世の女性がファッションや生き方に以前ほど肩肘を張らなくなったのは、思えばいつの頃からだったろう。真っ赤な口紅に肩パッド、そして大きな帽子がトレードマークだった人気作家が、1993年夏、52歳の若さで亡くなって26年。島崎今日子著『森瑤子の帽子』は、華やかなイメージや虚像ばかりが先行しがちだった作家の実像に多くの証言で迫った渾身のノンフィクションだ。
前作『安井かずみがいた時代』(2013年)でも島崎氏は高度成長からバブルに至る時代を活写し、ことに女性が自立を切望した転換期を鮮やかに切り取ってみせた。
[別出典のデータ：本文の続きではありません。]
-- ==== Sys2Proof/Proofs/ReceiveQueues.lean ====
section
/-! PROOFS. Arrivals: the order in which the blocks take one (R45), and an unbound bud's queue (R47). -/

namespace Sys2Proof.Machine

/-! ## An unbound queue (R47) -/

/-- An entry whose sequence is queued is a counted duplicate (R47). -/
theorem queueUnbound_of_queued {e : Entry} {q : List Entry} (d : Discards) (h : ∃ x ∈ q, x.seq = e.seq) :
    queueUnbound e q d = (q, d.addDuplicate) := by
  simp [queueUnbound, h]

/-- Any other entry becomes the newest, and the newest two stay (R47). -/
theorem queueUnbound_of_new {e : Entry} {q : List Entry} (d : Discards) (h : ∀ x ∈ q, x.seq ≠ e.seq) :
    queueUnbound e q d = (keepLast 2 (q ++ [e]), d) := by
  have hn : ¬ ∃ x ∈ q, x.seq = e.seq := fun ⟨x, hx, hs⟩ => h x hx hs
  simp [queueUnbound, hn, Config.unboundQueueLimit]

/-- A third entry pushes out the oldest; fewer all stay (R47). -/
theorem keepLast_two_append {q : List Entry} (e : Entry) (h : q.length ≤ 2) :
    keepLast 2 (q ++ [e]) = if q.length = 2 then q.drop 1 ++ [e] else q ++ [e] := by
  unfold keepLast
  split
  case isTrue h2 =>
    have hdrop : (q ++ [e]).length - 2 = 1 := by simp [h2]
    rw [hdrop, List.drop_append_of_le_length (by omega)]
  case isFalse h2 =>
    have hdrop : (q ++ [e]).length - 2 = 0 := by simp; omega
    rw [hdrop, List.drop_zero]

/-! ## Intake's step of an arrival (R45 to R50) -/

/-- An arrival for a bound bud goes to the lane that carries the bud (R48). -/
theorem State.intakeArrival_of_bound {s : State} {b : BudIx} {k : LaneIx} (e : Entry)
    (h : s.laneUnit.boundLane b = some k) : s.intakeArrival b e = s.setFeed k b ((s.feed k b).arrive e) := by
  simp only [State.intakeArrival, h]

/-- An arrival for an unbound bud goes to its queue and its counters (R47). -/
theorem State.intakeArrival_of_unbound {s : State} {b : BudIx} (e : Entry) (h : s.laneUnit.boundLane b = none) :
    s.intakeArrival b e =
      { s with
        intake :=
          { queues := s.intake.queues.set b (queueUnbound e s.intake.queues[b] s.intake.discards[b]).1
            discards := s.intake.discards.set b (queueUnbound e s.intake.queues[b] s.intake.discards[b]).2 } } := by
  simp only [State.intakeArrival, h]

/-- Intake's step reaches the queues, the counters and the lanes alone (R45). -/
theorem State.intakeArrival_frame (s : State) (b : BudIx) (e : Entry) :
    s.intakeArrival b e =
      { s with intake := (s.intakeArrival b e).intake, laneUnit := (s.intakeArrival b e).laneUnit } := by
  cases h : s.laneUnit.boundLane b with
  | none => rw [s.intakeArrival_of_unbound e h]
  | some k => rw [s.intakeArrival_of_bound e h]; rfl

@[simp] theorem State.intakeArrival_roster (s : State) (b : BudIx) (e : Entry) :
    (s.intakeArrival b e).roster = s.roster := by rw [s.intakeArrival_frame b e]

@[simp] theorem State.intakeArrival_directives (s : State) (b : BudIx) (e : Entry) :
    (s.intakeArrival b e).directives = s.directives := by rw [s.intakeArrival_frame b e]

/-- Intake decides from the queues, the counters and the lanes alone (R45). -/
theorem State.intakeArrival_congr {s t : State} (b : BudIx) (e : Entry) (hi : s.intake = t.intake)
    (hl : s.laneUnit = t.laneUnit) :
    (s.intakeArrival b e).intake = (t.intakeArrival b e).intake ∧
      (s.intakeArrival b e).laneUnit = (t.intakeArrival b e).laneUnit := by
  cases h : t.laneUnit.boundLane b with
  | none =>
    rw [t.intakeArrival_of_unbound e h, s.intakeArrival_of_unbound e (hl ▸ h)]
    simp only [hi, hl, and_self]
  | some k =>
    rw [t.intakeArrival_of_bound e h, s.intakeArrival_of_bound e (hl ▸ h)]
    simp only [State.setFeed_intake, State.setFeed_laneUnit, State.feed, hi, hl, and_self]

/-! ## The Roster's step of an arrival (R5, R9, R45) -/

@[simp] theorem Bud.credit_listener (r : Bud) : r.credit.listener = r.listener := by
  unfold Bud.credit
  simp only
  split <;> split <;> rfl

@[simp] theorem Bud.qualify_listener (r : Bud) (n : Nat) : (r.qualify n).listener = r.listener := by
  unfold Bud.qualify
  split
  · split <;> rfl
  · rfl
  · rfl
その渦中に森もまたおり、38歳の時、〈夏が、終ろうとしていた〉という印象的な書き出しで始まる初小説『情事』ですばる文学賞を受賞。3人の子育てに追われる〈ミセス・ブラッキン〉から主婦羨望のアイドル・森瑤子に転身を遂げた彼女は、一方で家族にすら言えない孤独を抱えてもいた。
「『情事』が出た1978年当時、私はまだ20代。それでも話題の本をリアルタイムで読みましたし、イギリス人の夫と美しい3人の娘をもつ彼女の私生活は当時、誰もが知るところでした。
元々私は自分が最も多感な時期に見た1960~1980年代の風景や女性の意識の変化に興味があり、安井さんの次は誰を書こうかと思った矢先、森さんと個人的にも親しかった山田詠美さんが、『島崎さんが森さんのこと書きなよ』と言ってくれて。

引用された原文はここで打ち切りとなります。